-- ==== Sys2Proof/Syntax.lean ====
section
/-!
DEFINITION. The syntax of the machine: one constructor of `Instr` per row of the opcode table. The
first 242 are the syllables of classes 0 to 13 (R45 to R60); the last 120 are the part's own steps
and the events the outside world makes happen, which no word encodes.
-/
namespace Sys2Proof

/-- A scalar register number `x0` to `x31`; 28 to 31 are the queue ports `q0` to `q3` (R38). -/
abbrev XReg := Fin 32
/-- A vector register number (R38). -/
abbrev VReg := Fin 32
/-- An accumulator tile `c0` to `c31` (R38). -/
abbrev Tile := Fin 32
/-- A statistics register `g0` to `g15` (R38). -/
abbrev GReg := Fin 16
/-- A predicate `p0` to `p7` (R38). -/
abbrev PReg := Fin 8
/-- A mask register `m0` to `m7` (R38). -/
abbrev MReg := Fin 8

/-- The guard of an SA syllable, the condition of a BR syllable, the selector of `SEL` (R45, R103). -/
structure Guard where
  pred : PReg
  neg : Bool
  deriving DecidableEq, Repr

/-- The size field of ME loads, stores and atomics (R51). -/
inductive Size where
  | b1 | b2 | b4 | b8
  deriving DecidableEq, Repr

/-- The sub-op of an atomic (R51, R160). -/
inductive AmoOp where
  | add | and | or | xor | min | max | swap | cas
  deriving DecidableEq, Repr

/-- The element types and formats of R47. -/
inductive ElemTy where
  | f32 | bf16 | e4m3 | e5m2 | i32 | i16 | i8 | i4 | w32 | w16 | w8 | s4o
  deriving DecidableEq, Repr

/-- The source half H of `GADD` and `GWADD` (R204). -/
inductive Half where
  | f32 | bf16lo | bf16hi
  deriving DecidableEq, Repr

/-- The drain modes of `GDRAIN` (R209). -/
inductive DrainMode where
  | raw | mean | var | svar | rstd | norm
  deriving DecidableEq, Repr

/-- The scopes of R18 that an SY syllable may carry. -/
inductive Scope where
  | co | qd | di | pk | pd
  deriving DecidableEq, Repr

■ ■ ■ ■ ■ ■ ■

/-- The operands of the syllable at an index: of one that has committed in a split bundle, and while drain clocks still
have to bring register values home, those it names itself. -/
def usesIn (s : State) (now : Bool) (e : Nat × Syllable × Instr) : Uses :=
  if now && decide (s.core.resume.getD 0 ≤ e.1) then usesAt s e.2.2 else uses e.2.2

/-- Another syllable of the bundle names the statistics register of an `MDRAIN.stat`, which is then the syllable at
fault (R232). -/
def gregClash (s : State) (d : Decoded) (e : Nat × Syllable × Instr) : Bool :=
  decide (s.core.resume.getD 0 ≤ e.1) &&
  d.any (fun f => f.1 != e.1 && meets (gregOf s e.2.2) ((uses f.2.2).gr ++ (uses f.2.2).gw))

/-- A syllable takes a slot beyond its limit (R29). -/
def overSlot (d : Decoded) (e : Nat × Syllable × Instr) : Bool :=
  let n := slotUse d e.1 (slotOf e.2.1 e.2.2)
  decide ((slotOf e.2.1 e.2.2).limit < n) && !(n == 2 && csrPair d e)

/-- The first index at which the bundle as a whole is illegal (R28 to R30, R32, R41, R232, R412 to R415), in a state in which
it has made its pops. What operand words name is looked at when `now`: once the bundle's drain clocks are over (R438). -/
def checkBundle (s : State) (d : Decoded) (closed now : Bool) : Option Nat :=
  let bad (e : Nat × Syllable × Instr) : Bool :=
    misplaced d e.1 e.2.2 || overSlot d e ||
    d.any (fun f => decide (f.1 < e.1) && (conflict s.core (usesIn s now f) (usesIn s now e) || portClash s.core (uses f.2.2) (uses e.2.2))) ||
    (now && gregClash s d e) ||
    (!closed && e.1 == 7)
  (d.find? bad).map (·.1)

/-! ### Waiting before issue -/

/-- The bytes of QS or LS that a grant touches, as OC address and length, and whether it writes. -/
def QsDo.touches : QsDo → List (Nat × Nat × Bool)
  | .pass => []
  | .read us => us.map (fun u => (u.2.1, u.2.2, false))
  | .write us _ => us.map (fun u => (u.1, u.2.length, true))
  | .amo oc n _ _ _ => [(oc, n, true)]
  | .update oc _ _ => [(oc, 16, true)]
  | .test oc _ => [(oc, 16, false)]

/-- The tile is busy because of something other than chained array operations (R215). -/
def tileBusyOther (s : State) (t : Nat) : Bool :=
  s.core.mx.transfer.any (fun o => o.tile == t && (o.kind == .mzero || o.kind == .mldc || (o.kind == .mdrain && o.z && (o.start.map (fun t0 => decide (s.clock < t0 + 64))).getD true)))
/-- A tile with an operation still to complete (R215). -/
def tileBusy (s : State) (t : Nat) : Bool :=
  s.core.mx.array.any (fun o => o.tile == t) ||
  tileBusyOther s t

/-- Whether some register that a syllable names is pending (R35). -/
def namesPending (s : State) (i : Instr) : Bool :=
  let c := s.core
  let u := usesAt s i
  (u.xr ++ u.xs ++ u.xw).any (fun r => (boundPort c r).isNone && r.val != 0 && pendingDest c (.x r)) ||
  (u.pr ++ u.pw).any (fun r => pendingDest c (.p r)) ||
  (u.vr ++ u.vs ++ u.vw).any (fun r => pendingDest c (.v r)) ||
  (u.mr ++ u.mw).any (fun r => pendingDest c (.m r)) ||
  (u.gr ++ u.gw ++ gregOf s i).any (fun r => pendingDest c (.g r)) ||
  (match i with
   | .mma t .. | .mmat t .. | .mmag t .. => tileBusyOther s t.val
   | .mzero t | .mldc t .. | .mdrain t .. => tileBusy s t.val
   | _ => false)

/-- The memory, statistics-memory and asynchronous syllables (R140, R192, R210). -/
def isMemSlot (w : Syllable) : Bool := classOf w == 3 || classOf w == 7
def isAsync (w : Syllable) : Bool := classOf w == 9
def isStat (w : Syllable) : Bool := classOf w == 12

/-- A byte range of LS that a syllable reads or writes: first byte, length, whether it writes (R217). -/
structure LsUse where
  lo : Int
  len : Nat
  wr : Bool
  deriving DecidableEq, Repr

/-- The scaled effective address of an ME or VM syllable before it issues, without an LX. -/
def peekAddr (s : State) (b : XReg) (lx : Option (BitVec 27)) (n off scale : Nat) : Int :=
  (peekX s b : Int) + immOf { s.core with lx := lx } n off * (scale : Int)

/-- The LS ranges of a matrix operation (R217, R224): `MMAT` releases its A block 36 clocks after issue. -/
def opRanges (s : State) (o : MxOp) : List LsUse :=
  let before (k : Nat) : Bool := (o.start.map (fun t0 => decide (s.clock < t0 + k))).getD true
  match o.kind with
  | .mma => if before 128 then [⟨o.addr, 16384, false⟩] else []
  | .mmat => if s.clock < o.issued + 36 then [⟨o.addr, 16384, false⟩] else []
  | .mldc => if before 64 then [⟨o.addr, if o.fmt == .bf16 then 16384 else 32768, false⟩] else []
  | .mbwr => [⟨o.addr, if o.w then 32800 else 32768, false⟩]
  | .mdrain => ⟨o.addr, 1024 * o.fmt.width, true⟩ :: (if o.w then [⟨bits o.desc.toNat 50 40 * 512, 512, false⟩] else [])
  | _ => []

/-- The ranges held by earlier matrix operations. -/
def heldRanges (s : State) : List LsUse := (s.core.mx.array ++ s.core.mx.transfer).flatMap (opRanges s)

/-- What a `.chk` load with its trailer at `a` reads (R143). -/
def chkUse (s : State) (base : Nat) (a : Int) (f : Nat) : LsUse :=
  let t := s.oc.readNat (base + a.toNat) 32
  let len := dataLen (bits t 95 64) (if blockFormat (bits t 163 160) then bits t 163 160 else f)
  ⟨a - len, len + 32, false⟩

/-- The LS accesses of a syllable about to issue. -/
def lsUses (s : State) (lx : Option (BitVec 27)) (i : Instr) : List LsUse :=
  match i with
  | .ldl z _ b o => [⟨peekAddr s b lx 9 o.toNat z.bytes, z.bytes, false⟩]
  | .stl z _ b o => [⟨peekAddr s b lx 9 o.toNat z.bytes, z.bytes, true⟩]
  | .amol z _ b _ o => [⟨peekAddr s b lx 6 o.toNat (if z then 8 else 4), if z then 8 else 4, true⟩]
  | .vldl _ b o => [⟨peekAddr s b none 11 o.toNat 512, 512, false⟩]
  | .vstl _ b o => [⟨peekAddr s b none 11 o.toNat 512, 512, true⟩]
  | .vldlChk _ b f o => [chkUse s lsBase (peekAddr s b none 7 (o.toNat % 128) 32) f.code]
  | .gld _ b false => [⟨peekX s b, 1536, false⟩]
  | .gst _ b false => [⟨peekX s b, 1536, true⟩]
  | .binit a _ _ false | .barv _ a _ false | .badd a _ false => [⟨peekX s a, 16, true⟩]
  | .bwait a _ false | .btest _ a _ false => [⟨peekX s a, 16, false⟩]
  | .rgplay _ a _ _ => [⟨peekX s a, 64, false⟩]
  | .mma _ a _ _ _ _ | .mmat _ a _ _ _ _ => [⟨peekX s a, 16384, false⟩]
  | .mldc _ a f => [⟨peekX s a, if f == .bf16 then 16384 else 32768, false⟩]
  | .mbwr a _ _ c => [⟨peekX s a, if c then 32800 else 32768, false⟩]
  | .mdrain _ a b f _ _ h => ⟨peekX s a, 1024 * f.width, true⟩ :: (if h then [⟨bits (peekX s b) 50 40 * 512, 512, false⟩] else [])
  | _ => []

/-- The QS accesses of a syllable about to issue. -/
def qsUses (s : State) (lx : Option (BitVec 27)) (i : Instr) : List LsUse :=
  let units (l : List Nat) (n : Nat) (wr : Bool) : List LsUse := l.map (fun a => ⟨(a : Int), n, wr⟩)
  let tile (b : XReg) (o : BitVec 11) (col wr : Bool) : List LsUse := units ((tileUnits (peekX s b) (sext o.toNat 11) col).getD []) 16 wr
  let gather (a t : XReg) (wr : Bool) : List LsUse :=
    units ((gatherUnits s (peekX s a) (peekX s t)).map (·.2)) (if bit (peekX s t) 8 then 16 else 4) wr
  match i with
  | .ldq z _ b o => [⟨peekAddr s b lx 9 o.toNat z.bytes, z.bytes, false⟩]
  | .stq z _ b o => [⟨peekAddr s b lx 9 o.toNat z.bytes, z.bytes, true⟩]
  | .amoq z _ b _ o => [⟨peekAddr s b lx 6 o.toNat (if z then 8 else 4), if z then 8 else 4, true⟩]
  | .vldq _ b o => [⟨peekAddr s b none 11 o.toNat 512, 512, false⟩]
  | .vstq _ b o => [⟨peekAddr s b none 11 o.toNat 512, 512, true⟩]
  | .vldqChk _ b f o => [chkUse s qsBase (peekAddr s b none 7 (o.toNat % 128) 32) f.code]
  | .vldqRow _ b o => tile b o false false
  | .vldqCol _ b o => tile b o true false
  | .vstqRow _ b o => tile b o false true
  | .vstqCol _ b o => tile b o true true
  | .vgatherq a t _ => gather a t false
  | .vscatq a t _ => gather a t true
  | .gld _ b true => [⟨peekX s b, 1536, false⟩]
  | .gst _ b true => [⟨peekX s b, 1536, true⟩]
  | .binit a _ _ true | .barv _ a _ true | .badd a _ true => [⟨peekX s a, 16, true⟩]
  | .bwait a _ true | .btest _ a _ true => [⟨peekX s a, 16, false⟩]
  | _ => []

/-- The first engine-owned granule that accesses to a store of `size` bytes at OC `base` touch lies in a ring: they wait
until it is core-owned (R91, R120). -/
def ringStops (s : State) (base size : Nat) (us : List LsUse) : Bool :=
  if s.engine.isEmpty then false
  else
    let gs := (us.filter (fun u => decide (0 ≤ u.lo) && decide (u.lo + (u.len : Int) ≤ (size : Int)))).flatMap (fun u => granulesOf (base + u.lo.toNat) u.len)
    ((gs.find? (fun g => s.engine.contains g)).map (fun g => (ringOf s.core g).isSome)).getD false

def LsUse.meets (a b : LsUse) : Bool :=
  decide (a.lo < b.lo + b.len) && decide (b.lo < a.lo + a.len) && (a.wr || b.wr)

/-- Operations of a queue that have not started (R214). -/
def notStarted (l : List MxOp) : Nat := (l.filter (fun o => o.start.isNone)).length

■ ■ ■ ■ ■ ■ ■

— Aim of the task —
Your task for the entries above: copy exactly the span starting with the line with "-- ==== Sys2Proof/Syntax.lean" and going on through the line with "abbrev GReg := Fin 16", both lines included, and nothing else.

— Exercise solution —
-- ==== Sys2Proof/Syntax.lean ====
section
/-!
DEFINITION. The syntax of the machine: one constructor of `Instr` per row of the opcode table. The
first 242 are the syllables of classes 0 to 13 (R45 to R60); the last 120 are the part's own steps
and the events the outside world makes happen, which no word encodes.
-/
namespace Sys2Proof

/-- A scalar register number `x0` to `x31`; 28 to 31 are the queue ports `q0` to `q3` (R38). -/
abbrev XReg := Fin 32
/-- A vector register number (R38). -/
abbrev VReg := Fin 32
/-- An accumulator tile `c0` to `c31` (R38). -/
abbrev Tile := Fin 32
/-- A statistics register `g0` to `g15` (R38). -/
abbrev GReg := Fin 16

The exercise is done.